PCT Day 43, Walker Pass campground to mile 663

Day 43
Walker Pass campground to mile 664, 13.5 miles (incl round trip to Joshua Tree spring for water)
Cost: camped, free

I was late to rise and most hikers were tucking into a delicious breakfast of French toast, fruit and coffee when I sleepily meandered over to the tent that Meadow Ed and the other Trail Angels had constructed. It was a delicious breakfast, thank you!

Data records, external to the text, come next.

/-- The state that stays when a closing instruction commits and nothing else happens. -/
def committed (s : State) (c : Ctx) (o : Ops) : State := c.put s c.g (c.r.committedAfter (opWords o))

/-- The address of a completion word, checked (R189, R190). -/
def Ctx.wordChecks (c : Ctx) (s : State) (o : Ops) (need : Need) : Verdict × State :=
  check s c.seat (c.base o.a) need 8 (fun _ => false) [c.address o]

/-- The pieces of MST: the elements of the register, rounded to the format (R155). -/
def Ctx.matPieces (c : Ctx) (o : Ops) (f : FloatFmt) (locs : List (Nat × Nat × Loc)) : List Piece :=
  locs.map fun (e, ea, l) => { loc := l, size := o.w / 8, nib := none, ea := ea, val := f.ofValue (opRound o) (f32Fmt.val (mElem (c.mat o.a).elems (e / 36) (e % 36))) }

/-- The items of MLD, and of the first `n` words of TBLLD. -/
def matItems (o : Ops) (locs : List (Nat × Nat × Loc)) : List Item :=
  orderItems (locs.map fun (e, _, l) => { idx := e, loc := l, size := o.w / 8, nib := none })
def tableItems (n : Nat) (locs : List (Nat × Nat × Loc)) : List Item :=
  orderItems ((locs.filter fun l => l.1 < n).map fun (e, _, l) => { idx := e, loc := l, size := 4, nib := none })

/-- The words that TBLLD reads (R139). -/
def Ctx.tableElems (c : Ctx) (o : Ops) (n : Nat) : List Elem :=
  (List.range n).map fun i => { idx := i, off := (c.scalar o o.b + 4 * i) % 2 ^ 64, ea := (vbaseOf (c.base o.a) + c.scalar o o.b + 4 * i) % 2 ^ 64 }

/-! ### Small matrices -/

/-- As `Issues`, the m destination being full too (R152). -/
def IssuesMat (s : State) (c : Ctx) (o : Ops) : Prop := Issues s c o ∧ isEmpty c.g c.r o.d = false

/-- A matrix register written with a shape: inside it active lanes hold the given elements and the others keep theirs, outside it
every lane holds +0.0 (R153). -/
def Written (old new : MReg) (g : Guard) (rows cols : Nat) (f : Nat → Nat → Nat → Nat) : Prop :=
  new.rows = rows ∧ new.cols = cols ∧ new.full = true ∧ ∀ l i j, l < 32 → i < 6 → j < 6 → (new.lane l).at' i j =
    if i < rows ∧ j < cols then (if g.lane l then f l i j else (old.lane l).at' i j) else 0

/-- What an instruction with an m destination does: a failing shape check traps with its number and field, and otherwise the
instruction writes the register. -/
def MatrixDoes (i : Ops → Instr) (check : Ctx → Ops → Option (Nat × Nat)) (shape : Ctx → Ops → Nat × Nat)
    (f : Ctx → Ops → Nat → Nat → Nat → Nat) : Prop :=
  ∀ s c o, IssuesMat s c o → match check c o with
    | some (n, field) => exec (i o) s = .next (c.trap s 0x08 (n + field * 256) 0)
    | none => ∃ m, exec (i o) s = .next (wroteMat s c o m) ∧ Written (c.mat o.d) m (c.guard o) (shape c o).1 (shape c o).2 (f c o)

/-- Check 1 of R153. -/
def sameShape (c : Ctx) (o : Ops) : Option (Nat × Nat) :=
  if (c.mat o.a).rows = (c.mat o.b).rows ∧ (c.mat o.a).cols = (c.mat o.b).cols then none else some (1, 2)

/-! ### Runs -/

/-- A trailer whose turn it is and which executes normally (R101): its sources are full, a bank that its run makes current has no fill
under way, nothing that its run has done ends it otherwise (ERET, TRAP, a debugger's step), it publishes no register of the region's
live-in set, and its other slot, where that is live, does not wait at the reconvergence PC, so that no merge follows. -/
structure TrailerIssues (s : State) (c : Ctx) (t : Trail) : Prop where
  issues : IssuesFrom s c [.reg (.p t.pred), t.a]
  bank : c.r.tblsw = none ∨ (s.core c.core).tables = []
  plain : c.r.returning = false ∧ c.r.raised = none ∧ c.g.dbg.step = none
  free : c.regionWrite t = false
  live : (c.g.slot c.r.slotB).st.live = true
  apart : (c.g.slot (!c.r.slotB)).st.live = true → (c.g.slot (!c.r.slotB)).st.pc ≠ c.g.rcv

/-- The value of an indirect trailer's operand in the elected lane of its slot (R101). -/
def Ctx.landing (c : Ctx) (t : Trail) : Nat :=
  lane (readOpnd c.env c.g c.r none 64 none t.a).val (((List.range 32).find? fun l => (c.g.slot c.r.slotB).st.mask.getLsbD l).getD 0)

/-- A trailer whose turn it is, its sources full, in a run that has asked for no wait, in a group whose other slot is not live; whether a
closing instruction has committed, and what TRAP has left to be raised. -/
structure Ends (s : State) (c : Ctx) (t : Trail) (committed : Bool) (raised : Option (BitVec 32 × Origin)) : Prop where
  issues : IssuesFrom s c [.reg (.p t.pred), t.a]
  live : (c.g.slot c.r.slotB).st.live = true
  alone : (c.g.slot (!c.r.slotB)).st.live = false ∧ (c.g.slot (!c.r.slotB)).waits = []
  plain : c.r.tblsw = none ∧ c.r.returning = false ∧ c.r.committed = committed ∧ c.r.arrivals = [] ∧ c.r.waits = [] ∧ c.r.raised = raised
  free : c.regionWrite t = false ∧ c.g.dbg.step = none ∧ c.g.retired = false ∧ c.g.dsp = 0

/-- The link register of a trailer. -/
def linkOf (t : Trail) : Option Nat := match t.d with
  | .reg (.v n) => some n.val
  | _ => none

/-- What a trailer leaves of its group: the run has ended, the registers of the mask are published, the link register holds the address of
the word after the trailer, and every other register keeps its value (R28, R101). -/
structure Ended (s : State) (c : Ctx) (t : Trail) (u : State) (g : Group) : Prop where
  finished : u.issuer = none ∧ g.run = none ∧ Sparse.find? u.groups c.gid = some g
  published : ∀ n ∈ publishSet c.r t.pub, linkOf t ≠ some n → g.vreg n = { val := (c.r.copy n).val, tag := (c.r.copy n).tag, full := true }
  linked : ∀ n, linkOf t = some n → g.vreg n = { val := splat c.r.fall.toNat, tag := .u, full := true }
  kept : ∀ n, n ∉ publishSet c.r t.pub → linkOf t ≠ some n → g.vreg n = c.g.vreg n
  frame : g.p = c.g.p ∧ g.m = c.g.m ∧ g.x = c.g.x ∧ g.fifo = c.g.fifo ∧ g.trap = c.g.trap ∧ u.hbm = s.hbm ∧
    u.pads = s.pads ∧ ∀ gid, gid ≠ c.gid → (Sparse.find? u.groups gid).map (fun x => { x with unborn := none }) =
      (Sparse.find? s.groups gid).map (fun x => { x with unborn := none })

/-- A trailer that goes to an address: the slot keeps its lanes, and the other slot, the reconvergence PC and DSP stay. -/
structure Goes (s : State) (c : Ctx) (t : Trail) (pc : BitVec 56) (u : State) (g : Group) : Prop where
  ended : Ended s c t u g
  slot : (g.slot c.r.slotB).st = { (c.g.slot c.r.slotB).st with pc := pc }
  others : (g.slot (!c.r.slotB)).st = (c.g.slot (!c.r.slotB)).st ∧ g.rcv = c.g.rcv ∧ g.dsp = c.g.dsp

/-! ### Commands, system registers and exceptions -/

/-- A command of major 0x13 or 0x14 whose block address passes its checks and whose block has been read (R206, steps 1 and 2). -/
structure ReadsBlock (s : State) (c : Ctx) (o : Ops) (ea : Nat) (ws : List Word) (s' : State) : Prop where
  issues : IssuesFrom s c (addressOperands o)
  settled : loadsBefore c.g = true ∧ c.g.txn = none ∧ (c.guard o).elected.isSome = true
  block : ∃ l s1, check s c.seat (c.base o.a) .rd 64 (fun _ => false) [c.address o] = (.go [(0, ea, l)] [], s1) ∧
    c.readBlock s1 l ea = (.words ws, s')

/-- A copy whose lanes are those that its tag stands for (R14). -/
def Copy.shaped (c : Copy) : Prop :=
  match c.tag with
  | .u => ∀ l, l < 32 → lane c.val l = lane c.val 0
  | .a => ∀ l, l < 32 → lane c.val l = (lane c.val 0 + l * affineStride c.val) % 2 ^ 64
  | .g => True

/-- The mask of a slot, 0 when it is not live. -/
def Slot.lanes (x : Slot) : BitVec 32 := if x.st.live then x.st.mask else 0
def SlotState.lanes (x : SlotState) : BitVec 32 := if x.live then x.mask else 0

/-- What the entry of a trap leaves of a group (R33, R253): the context, slot A at the handler with the lanes of both slots, slot B not
live, and the region snapshot taken there; every register stays. -/
structure Entered (old new : Group) (k : Cause) (susp : Bool) (handler : BitVec 56) (lanes : BitVec 32) : Prop where
  context : new.trap.pc = BitVec.ofNat 64 k.pc ∧ new.trap.inst = k.inst ∧ new.trap.inst2 = k.inst2 ∧ new.trap.addr = k.addr ∧
    bits new.trap.cause.toNat 0 8 = k.code % 256 ∧ bits new.trap.cause.toNat 8 1 = (if k.slotB then 1 else 0) ∧
    bits new.trap.cause.toNat 9 1 = (if susp then 1 else 0) ∧ bits new.trap.cause.toNat 10 22 = 0 ∧
    bits new.trap.cause.toNat 32 32 = k.detail % 2 ^ 32
  slots : new.slotA.st = ⟨handler, lanes, true⟩ ∧ new.slotA.waits = [] ∧ new.slotB.st.live = false ∧ new.run = none
  snapshot : new.snap.head = handler ∧ new.snap.a = new.slotA.st ∧ new.snap.b.live = false ∧ new.snap.livein = 0
  kept : new.v = old.v ∧ new.p = old.p ∧ new.m = old.m ∧ new.x = old.x ∧ new.trap.arrive = old.trap.arrive

/-! ### Queues, commands and the debugger -/

/-- A front end whose slot is at a packet of a type: the words read and its length; the slot, the packet being its current one; and the
state with it. -/
structure AtPacket (s : State) (n : Nat) (q : QueueSlot) (type len : Nat) (ws : List Word) (s' : State) : Prop where
  slot : ∃ q0 inj s1, Sparse.find? s.slots n = some q0 ∧ nextPacket s n q0 = (inj, .ready type len ws, s1) ∧
    q = { q0 with taking := inj, current := true } ∧ s' = s1.putSlot n q ∧ ((s.part? q0.part).map q0.served).getD false = true ∧ q0.qstate ≠ 2

/-- A command that has done its work and whose completion word, in HBM and above 1, is free to be decreased. -/
structure MayEnd (s : State) (id : Nat) (k : Cmd) (pa : Nat) : Prop where
  command : s.cmd? id = some k
  finished : k.computed = true ∧ k.killed = false ∧ writesApplied s id k = true ∧ k.stand.isSome = true
  word : k.cplt = some (.mem pa) ∧ regionOf pa = .hbm ∧ pa % 8 = 0 ∧ readHome s (.mem pa) 8 ≠ 1
  free : agentOwned s id (pa / 128 * 128) = false ∧ staleLine s (pa / 128 * 128) = false ∧ homePoisoned s (.mem pa) = false
  untraced : ∀ gid, k.gid = some gid → traceOn s k.part (gid / 64) (gid % 64) 2 = false

/-- What the end of a command leaves: the command is gone, its word is 1 less, its stand's status has its code. -/
structure HasEnded (s : State) (id : Nat) (k : Cmd) (pa : Nat) (t : State) : Prop where
  gone : t.cmd? id = none
  word : readHome t (.mem pa) 8 = (readHome s (.mem pa) 8 + 2 ^ 64 - 1) % 2 ^ 64
  status : ∀ n st, k.stand = some n → s.stand? n = some st → t.stand? n =
    some (if k.kind.isField then { st with field := st.field.record k } else { st with engine := st.engine.record k })

/-- A value of DBGCTL with an OP for a resident group of a partition, no other one still waiting before it. -/
structure Commands (s : State) (part op : Nat) (value : Word) (g : Group) (la : Launch) : Prop where
  present : (s.part? part).isSome = true
  op : dbgOp value = op
  resident : ∃ st, dbgFind s part (dbgGroup value) = some (g, st, la)
  first : ∀ p, s.part? part = some p → ∀ v ∈ p.dbg.pending.head?, v = value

I finally left Walker Pass campground around 8:15am and 0.7 miles later I reached the road where the Walker Pass Memorial is and where you can find AT&T phone service! It was the first time in 3 days to get phone service (and apparently no more for 4 or 5 days) so I sat down with Shepherd and we both started updating our blog, checking emails, weather forecasts etc. Shepherd eventually left and I joked that I would probably camp on the memorial tonight…


 While I was sitting at the memorial (on the Memorial Day public holiday), lots of people pulled over in their cars, RV’s and motorbikes to see the memorial plaque dedicated to Joseph Walker. The first people to stop were Richard and Sharde. We started talking and they had spent the weekend camping by the Kern River. Patrick had hiked the John Muir Trail (JMT) and asked if I was hungry. Funnily enough, I didn’t think I had “hiker hunger” yet but it definitely kicked in on this stage and I just couldn’t eat enough food to ever feel full. They pulled out ice boxes and shopping bags full of food and told me to take whatever I wanted… I hesitated and they started piling me with potato chips, beef jerky, seaweed, cheese, ham, pita bread and a juicy mango. I was going to have a feast for lunch, thank you so much for your generosity Patrick and Sharde!


Patrick and Sharde

With Sharde, my arms full of food

More time went past as I sat there using the Internet and then a father and son from Lancashire pulled up on their Harley Davidson’s. We had a great chat, I hope you have fun back in Vegas!


Kevin and Brian from Lancashire

A group of people on motorbikes stopped and asked what I was doing. I explained about the PCT and showed them where the trail crosses the road and they thought I was absolutely bonkers to be walking from Mexico to Canada. Next minute they were offering me beer (which I declined not wanting to get dehydrated), vanilla vodka (which I accepted a swig of), 2 bags of fudge and more chips. Thank you! An RV pulled over and offered me a beer (which I also politely declined) but did accept the Gatorade they offered me. And then a solo motorbiker stopped and gave me a packet of sports jelly beans… I guess I looked like a starved hiker!!

It was 2:15pm when I finally left my comfortable spot by the memorial. My 20-25 mile day was now going to become considerably less! I tried to walk fast but sometimes the PCT has other plans and the trail was a mix of deep sand or rocks that I kept falling over on and hurting my left bunion which is being squeezed into my Cascadia 9s and it aches and throbs constantly. 


Shepherd had told me not to camp at the Joshua Spring (our next water source) because of a bear that liked to hang out there. I didn’t need to be told twice but I did do something a little foolish and I left my pack at the top of the trail while I went the 0.5 mile return trip to collect water – probably not the smartest idea to leave my pack if there was a bear around… Joshua Spring comes with a warning of high levels of Uranium and some quite scary warning signs… I filled up 2 litres, I wonder if I’ll start glowing?!


Joshua Tree spring

 I walked another mile past the spring and was worried about where I would camp as the only listed campsites on the map were for 1 tent each and they were a further 3 and 6 miles up the trail but it was now after 7pm – you need to use a headlamp from 8:15pm ish. I saw what looked like a flat sandy spot near a Joshua tree about 15 metres off the path and headed down to have a look. I found Smokey camped there, shaded from some trees and he pointed out a better spot in front of his tent and let me camp for the night in his front yard. We had a wonderful chat and stunning views of the mountains.